This is my argument: By the Example 7 of Section 4.4, the differentiability of $f$ at c implies the continuity of $f$ at c. Since $f$ is differentiable at c, $f$ is continuous at c, so that $A'$, which equals to $f$, should continuous at c.

But the solution at the end says (d) does not implies ($\epsilon$).

Sorry for the partializing the problem, it maybe tough to point out what is wrong.

Answer 1

You start your argument correctly that $f'(c) $ exists and hence $f$ is continuous at $c$ and therefore by FTC $A'(c) =f(c) $. But beyond that you can't conclude anything.

For continuity of $A'$ at $c$ you need to ensure that $A'$ exists in some neighborhood of $c$ and further that $A'(x) \to A'(c) $ as $x\to c$.

For a concrete example let $f(0)=0$ and $$f(x) =x^2((1/x)-\lfloor 1/x\rfloor)\, \forall x\in(0,1], f(-x) =f(x) \,\forall x\in(0,1]$$ It is easy to prove that $f$ is discontinuous at points $$x=\pm 1/2,\pm 1/3,\dots,\pm 1/n,\dots$$ and continuous at rest of the points in $[-1,1]$. Moreover each of its discontinuity is a jump discontinuity.

With some effort one can prove that the function $f$ defined above is Riemann integrable on $[-1,1]$ (more generally if the set $D$ of discontinuities of a bounded function has a finite number of limit points then the function is Riemann integrable).

The corresponding function $$A(x) =\int_{-1}^{x}f(t)\,dt$$ is continuous on $[-1,1]$ and differentiable at all points of $[-1,1]$ except $\pm 1/2,\pm 1/3,\dots, \pm 1/n,\dots$. At these points $f$ has a jump discontinuity so $A$ is not differentiable there.

Further check that $f'(0)=0$ and $A'(0)=f(0)=0$ but $A'$ does not exist in any neighborhood of type $(-h,h) $ (because of trouble points $\pm 1/n$) and hence $A'$ is discontinuous at $0$.

There does not exist a counter example where $A'$ exists in entire interval but not continuous at some point of that interval.

Answer 2

Paramanand gives an explicit counterexample, which proves that your claim is false.
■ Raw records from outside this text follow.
-- ==== Sys2Proof/Machine/Array.lean ====
section
/-! DEFINITION. The split arrays (spec/04 "Split arrays", spec/05): checks before the start (R169, R171, R223, R586),
normal and exact accumulation (R172 to R182), accumulate-in-place (R144, R179), write-back, status and faults (R143,
R194, R195), and the capture of ski-patrol segments (R439, R440). -/

namespace Sys2Proof.Machine

/-! ### The instruction -/

def isArray (w : InsnWord) : Bool := decide (0x50 ≤ opOf w) && decide (opOf w ≤ 0x53)
def arrCarve (e : EngInsn) : Bool := opOf e.word == 0x51 || opOf e.word == 0x53
def arrExact (e : EngInsn) : Bool := opOf e.word == 0x52 || opOf e.word == 0x53
def arrAip (e : EngInsn) : Bool := flgOf e.word 0
def arrXwb (e : EngInsn) : Bool := flgOf e.word 1
/-- R223: an 11-bit two's-complement anchor. -/
def arrAnchor (e : EngInsn) : Int := decodeInt 11 (fld 74 64 e.word)
def arrMask (e : EngInsn) : Nat := fld 79 76 e.word

/-- The output tiles of an instruction by the quadrant that stands for them: the quadrants named in carve mode, quadrant
0 for the whole array (R140, R222). -/
def arrParts (e : EngInsn) : List Nat := if arrCarve e then (List.range 4).filter (fun q => (arrMask e).testBit q) else [0]
/-- The quadrants an instruction keeps busy. -/
def arrQuads (e : EngInsn) : List Nat := if arrCarve e then arrParts e else [0, 1, 2, 3]

def partD (e : EngInsn) (q : Nat) : TileReg := e.tD.getD q 0
def partA (e : EngInsn) (q : Nat) : TileReg := e.tS1.getD q 0
def partB (e : EngInsn) (q : Nat) : TileReg := e.tS2.getD q 0

/-- Rows of an array or quadrant. -/
def arrSide (e : EngInsn) : Nat := if arrCarve e then 8 else 16

/-- A source tile has no data: an extent of 0; a K of 0 of both operands is no such case (R209). -/
def partBare (e : EngInsn) (q : Nat) : Bool :=
  tLen1 (partA e q) == 0 || tLen1 (partB e q) == 0 || tLen2 (partA e q) == 0 || tLen2 (partB e q) == 0 ||
  (tLen0 (partA e q) == 0) != (tLen0 (partB e q) == 0)

/-- R209: a source tile of the instruction is empty, so that it reads and writes no data. -/
def arrEmpty (e : EngInsn) : Bool := (arrParts e).any (partBare e)

/-! ### Checks before the start -/

/-- R171: the class of a format in the pairing table. -/
def pairClass (f : Nat) : Option Nat :=
  if f ≤ 3 then some 0 else if f = 4 then some 1 else if f = 5 ∨ f = 6 then some 2 else none

def badFormat (e : EngInsn) (q : Nat) : Bool :=
  (pairClass (tFmt (partA e q))).isNone || pairClass (tFmt (partA e q)) != pairClass (tFmt (partB e q)) ||
  (!arrAip e && tFmt (partD e q) != (if arrXwb e then 9 else 8))

def badRows (e : EngInsn) (q : Nat) : Bool :=
  decide (arrSide e < tLen1 (partA e q)) || decide (arrSide e < tLen1 (partB e q))

/-- R169, R223: the K of the two operands differ, or K is not a whole number of scale blocks. -/
def badK (e : EngInsn) (q : Nat) : Bool :=
  !arrEmpty e && (tLen0 (partA e q) != tLen0 (partB e q) || (fmtScaled (tFmt (partA e q)) && tLen0 (partA e q) % 32 != 0))

/-- Bytes of one row of an operand. -/
def rowBytes (t : TileReg) : Nat := (tLen0 t * (fmtBits (tFmt t)).getD 0 + 7) / 8
/-- The place and length of row `r` of an operand, and of its scales (R587). -/
def rowAt (t : TileReg) (r : Nat) : Nat × Nat := (sramBase t + r * tPitch1 t, rowBytes t)
def scalesAt (t : TileReg) (r : Nat) : Nat × Nat :=
  if fmtScaled (tFmt t) then (tScale t * 64 + r * (tLen0 t / 32), tLen0 t / 32) else (0, 0)

def elemBytes (e : EngInsn) : Nat := if arrXwb e then 32 else 4

/-- The SRAM ranges that one tile of the instruction reads, and all that it reads and writes. -/
def partReads (e : EngInsn) (q : Nat) : List (Nat × Nat) :=
  let ops := fun t => ((List.range (tLen1 t)).map (fun r => [rowAt t r, scalesAt t r])).flatten
  if arrEmpty e then [] else ops (partA e q) ++ ops (partB e q)
def partRanges (e : EngInsn) (q : Nat) : List (Nat × Nat) :=
  if arrEmpty e then [] else
    partReads e q ++
    (if arrAip e then [] else (List.range (tLen1 (partA e q))).map (fun r =>
      (sramBase (partD e q) + r * tPitch1 (partD e q), tLen1 (partB e q) * elemBytes e)))

/-- The first check of R586 that fails, over all of the instruction's tiles. -/
def arrayCheck (s : State) (x : UnitCtx) (e : EngInsn) : Option Nat :=
  let ps := arrParts e
  if ps.any (badFormat e) then some 0x30B
  else if ps.any (badRows e) then some 0x30C
  else if ps.any (badK e) then some 0x30A
  else if !statusOk s x e || !((ps.map (partRanges e)).flatten.all (fun r => sramFits s x.slice x.unit r.1 r.2)) then some 0x307
  else none

/-! ### Quadrants -/

def quadKey (eng q : Nat) : Nat := eng * 4 + q
def quadAt (x : UnitCtx) (eng q : Nat) : Quad := Sparse.get {} x.quads (quadKey eng q)
def setQuad (eng q : Nat) (v : Quad) (x : UnitCtx) : UnitCtx := { x with quads := Sparse.set {} x.quads (quadKey eng q) v }

/-- The block-wide number of an array. -/
def arrayIx (u : UnitId) (eng : Nat) : Nat := match u with | .cluster c => c * 4 + (eng - 1) | .port _ => 0

/-- R145: the array, as an engine number, that takes a logical array's instructions. The retired arrays of a cluster are mapped onto
its working ones in ascending order (log 72). -/
def physicalArray (s : State) (u : UnitId) (eng : Nat) : Nat :=
  match u with
  | .port _ => eng
  | .cluster c =>
    let gone := fun (a : Nat) => s.recovery.retiredArrays.getLsbD (c * 4 + (a - 1))
    if !gone eng then eng
    else (([1, 2, 3, 4].filter (fun a => !gone a))[(([1, 2, 3, 4].filter gone).idxOf eng)]?).getD eng

/-- The other logical arrays on the same array. -/
def sharers (s : State) (u : UnitId) (eng : Nat) : List Nat :=
  [1, 2, 3, 4].filter (fun a => a != eng && physicalArray s u a == physicalArray s u eng)

/-- R145: a shared array is free for the instruction, and it is this queue's turn: the other queue has no array instruction at
its head, or was the last to be served. -/
def arrayTurn (s : State) (x : UnitCtx) (e : EngInsn) : Bool :=
  (sharers s x.unit e.eng).all (fun a =>
    (arrQuads e).all (fun q => (quadAt x a q).busy.isNone) &&
    (Sparse.get 0 s.recovery.turns (arrayIx x.unit (physicalArray s x.unit e.eng)) != e.eng ||
      !((headInsn x a).any (fun i => isArray i.word && i.fault.isNone))))

/-- The queue has been served by a shared array. -/
def noteTurn (x : UnitCtx) (e : EngInsn) (s : State) : State :=
  if (sharers s x.unit e.eng).isEmpty then s
  else { s with recovery := { s.recovery with
    turns := Sparse.set 0 s.recovery.turns (arrayIx x.unit (physicalArray s x.unit e.eng)) e.eng } }

/-- How held accumulators differ from an instruction (R144, R179): the bits of `DETAIL`[2:0], or none. -/
def heldDiff (e : EngInsn) (h : Held) : Nat :=
  (if h.whole = arrCarve e then 1 else 0) + (if h.exact ≠ arrExact e then 2 else 0) +
  (if h.exact ∧ arrExact e ∧ h.anchor ≠ arrAnchor e then 4 else 0)

/-- The quadrants whose held state does not match, lowest first. -/
def mismatched (x : UnitCtx) (e : EngInsn) : List (Nat × Held) :=
  (if arrEmpty e then [] else arrQuads e).filterMap (fun q =>
    match (quadAt x e.eng q).held with
    | some h => if heldDiff e h = 0 then none else some (q, h)
    | none => none)

/-- `DETAIL` of `ACC_MISMATCH`, for the lowest quadrant that differs. -/
def mismatchDetail (e : EngInsn) (h : Held) : Nat :=
  heldDiff e h + (if h.exact then (h.anchor % 2 ^ 16).toNat * 2 ^ 16 else 0) +
  (if arrExact e then (arrAnchor e % 2 ^ 16).toNat * 2 ^ 32 else 0)

/-! ### Accumulation -/

/-- One operand row: its element values and, block by block, its scales. -/
structure OpRow where
  elems : List FV
  scales : List Nat

/-- The elements of a row and its scale bytes, decoded. -/
def readRow (s : State) (x : UnitCtx) (t : TileReg) (r : Nat) : OpRow :=
  let p := rowAt t r
  let q := scalesAt t r
  { elems := (unpack ((fmtBits (tFmt t)).getD 0) (tLen0 t) (sramRead s x.slice x.unit p.1 p.2)).map (decodeElem (tFmt t))
    scales := (sramRead s x.slice x.unit q.1 q.2).map BitVec.toNat }

/-- K-steps `k` to `k + n - 1` of a row. `k` is a multiple of 32 where there are scales. -/
def cutRow (k n : Nat) (r : OpRow) : OpRow := { elems := (r.elems.drop k).take n, scales := (r.scales.drop (k / 32)).take (n / 32) }

/-- The products of two runs of elements. -/
def products (as bs : List FV) : List FV := (as.zip bs).map (fun p => p.1.mul p.2)

/-- R172: the sum of one group, times its two block scales. -/
def groupSum (as bs : List FV) (sa sb : Option Nat) : EV :=
  let sum := (products as bs).foldl (fun t p => t.add p.toEV) (.fin { m := 0, e := 0 })
  let scale := fun (c : Option Nat) (v : EV) => match c with
    | none => v
    | some 255 => .nan
    | some c => v.scale ((c : Int) - 127)
  scale sb (scale sa sum)

/-- R172, R173: one FP32 accumulator takes the groups of `g` elements in ascending k order, with one rounding each. -/
def normalDot (g : Nat) : Nat → Word32 → OpRow → OpRow → Word32
  | 0, acc, _, _ => acc
  | n + 1, acc, a, b =>
    let v := groupSum (a.elems.take g) (b.elems.take g) a.scales.head? b.scales.head?
    normalDot g n (fp32OfEV ((fp32 acc).toEV.add v))
      { elems := a.elems.drop g, scales := a.scales.tail } { elems := b.elems.drop g, scales := b.scales.tail }

/-- R177, R178: each product, with its scales, is converted and added. The order, by ascending k, is the model's (log 82). -/
def exactDot (acc : XR) (a b : OpRow) : XR :=
  let scaled := fun (r : OpRow) => ((List.range r.elems.length).zip r.elems).map (fun p => applyScale r.scales[p.1 / 32]? p.2)
  (products (scaled a) (scaled b)).foldl (fun acc p => xrAdd capAcc acc (xrConvert acc.anchor p)) acc

/-- One output element over a range of K. -/
def dot (fmt : Nat) (acc : Acc) (a b : OpRow) : Acc :=
  match acc with
  | .xr v => .xr (exactDot v a b)
  | .fp v =>
    let g := if fmt = 4 then 1 else 32
    .fp (normalDot g ((a.elems.length + g - 1) / g) v a b)

/-- R175 and R439: the segments of a tile's K that ski patrol counts, 256 K-steps each or the whole of a shorter tile,
with the K-steps left over. -/
def segmentsOf (k : Nat) : List (Nat × Nat × Bool) :=
  if k ≤ 256 then (if k = 0 then [] else [(0, k, true)])
  else (List.range (k / 256)).map (fun i => (256 * i, 256, true)) ++ (if k % 256 = 0 then [] else [(k / 256 * 256, k % 256, false)])

/-- One segment of a tile over all of its elements, row by row. -/
def tileSegment (fmt k n : Nat) (as bs : List OpRow) (accs : List Acc) : List Acc :=
  let pairs := (as.map (fun a => bs.map (fun b => (cutRow k n a, cutRow k n b)))).flatten
  (accs.zip pairs).map (fun p => dot fmt p.1 p.2.1 p.2.2)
But I want to add this further answer to expose the flaw in your reasoning.

Your argument appears to rely on the following missing assumption: if $g$ and $h$ are two functions defined on a set containing $c$, $g(c)=h(c)$, and $g$ is continuous at $c$, then $h$ is continuous at $c$. (If this were true, your conclusion would follow. In your case, $g=f$ and $h=F’$.)

This assumption is false. Here’s a very simple counterexample. Take $g(x)=0$ on the real line and let $h(x)=1$ for all $x$ except zero, where $h$ jumps to zero. Then $g(0)=0=h(0)$ and $g$ is continuous at zero, but $h$ is not continuous at zero.